Friday, 18 July 2014

Gate safety campaigners welcome HSE safety advice following gate accident

As Gate Safety Week approaches, the Health & Safety Executive (HSE) has renewed its call for suppliers and installers of powered gates to follow vital safety guidance.

The HSE made the comment after a company pleaded guilty to breaching safety regulations at a court case in Dudley. The court heard how an eight-year-old boy was injured when his head became trapped by an entrance gate at a primary school.

HSE inspector Sarah Palfreyman said: 
“People getting trapped is a well-known risk in the industry and HSE has produced safety notes on the subject due to a number of fatalities involving children in recent years. I would encourage all suppliers and installers of electric gates to read the notes.”

Gate Safety Week (October 13 - 19 has been organised by the UK powered gate industry to raise awareness of the dangers posed by automated gates that do not meet current safety legislation.

The Door & Hardware Federation Powered Gate Group and a number of influential organisations in the safety, enforcement, inspection, education and security sectors are behind Gate Safety Week. In the weeks running up to the event, DHF Powered Gate Group members and supporters will be campaigning hard to alert the public of the risks associated with unsafe automated gates and giving vital guidance on safe installation.

Said DHF Powered Gate Group chairman Neil Sampson: 
“Gate Safety Week is all about making as many people as possible aware of the dangers posed by a poorly installed or maintained powered gate. As an industry we are determined to minimise the risk of further tragic accidents happening.

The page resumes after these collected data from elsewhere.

-- ==== Sys2Proof/WellFormed.lean ====
section
/-! DEFINITION. Which terms of `Instr` are commands: the operand ranges of 30_encoding R86 and R89. -/

namespace Sys2Proof

/-- `wlen` is in 5..8 and `stop` is 1 or 2 (30_encoding R89). -/
def LineFormat.wf (l : LineFormat) : Bool :=
  (5 ≤ l.wlen && l.wlen ≤ 8) && (l.stop == 1 || l.stop == 2)

/-- A command the encoding can spell: the line format is in range (R89), and the byte count of a
WRITE fits its payload word (R86). Every other operand is in range by its type. -/
def Instr.wf : Instr → Bool
  | .lineApply line _ _ => line.wf
  | .write data => data.length < 2 ^ 32
  | .baudCalc _ _ => true
  | .maskCalc _ => true
  | .setBreak _ => true
  | .queryTxEmpty => true
  | .startup => true
  | .shutdown => true
  | .setTtyStopped _ => true
  | .txKick => true
  | .txStop => true
  | .rbTryEnqueue _ => true
  | .rbDequeueUpTo _ => true
  | .rbPendingCount => true
  | .rbIsEmpty => true
  | .irqDispatch => true
  | .txDmaDone => true
  | .rxPollEvent => true
  | .rxDmaEvent => true
  | .rxTaskCopy => true
  | .rxTaskFinish => true
  | .rxClassify _ => true
  | .rxFlag _ => true

end Sys2Proof
end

“More than two thirds of all automated gates installed in the UK do not comply with current legislation and could pose a serious safety risk. Equally worrying is the fact that unsafe installations are still being carried out by unqualified installers and gate companies who are quite willing to take dangerous short cuts in installation.

“So our message in the run up to Gate Safety Week is clear - have existing powered gates checked to ensure they conform with current safety legislation, and insist that new gates are installed and maintained by qualified and trained installers and engineers.”

Visit to find out more about gate safety and how to pledge support for the campaign.

Background information on the court case and some key facts on Gate Safety Week and powered gate safety can be found below:

About the court case:

On July 10, Dudley Magistrates’ Court heard how an eight-year-old boy was injured when his head became trapped between the edge of a closing gate and the gate post at Pedmore Primary School.

An investigation by the Health and Safety Executive (HSE) after the accident, which happened in September 2012, found the entrance gate had been automated by Access Control Solutions (UK) Ltd but the company had failed to fit suitable guarding.

Access Control Solutions (UK) Ltd, of Boston Road, Leicester, pleaded guilty to breaching Regulation 18 of the Workplace (Health, Safety and Welfare) Regulations 1992 and was fined £3,300 with £773 costs.

HSE guidance on the installation of electrically powered gates and the risks to pedestrians highlighted following the court case is available at .

Key facts about Gate Safety Week and powered gate safety:

• Gate Safety Week has been organised by the DHF Powered Gate Group which comprises the UK’s leading manufacturers, suppliers, installers and maintainers of powered automatic gates and gate automation equipment.

• Seminars, workshops and other gate safety-related activities will take place at Fencex, the fencing industry exhibition being held at Stoneleigh Exhibition Park, near Coventry, on Wednesday, October 15 as the centrepiece of Gate Safety Week.

• More than two thirds of all automated gates installed in the UK do not comply with the law and could pose a serious risk.

• The DHF Powered Gate Group runs stringent two-day gate safety training courses which more than 120 automated gate installers have successfully completed. By the end of this year the number of installers to have successfully completed the powered gate safety diploma course will have doubled to 240.

• The DHF Guide to Powered Gate Safety, which has been endorsed by the HSE, can be downloaded from .

• Every DHF Powered Gate Group member called to maintain an automated gate carries out a risk assessment before work starts. If the gate poses a danger, and the person responsible for the gate refuses to have remedial work undertaken, the engineer will switch off the system, issue a warning letter to the gate owner and affix a “danger” notice to the gate.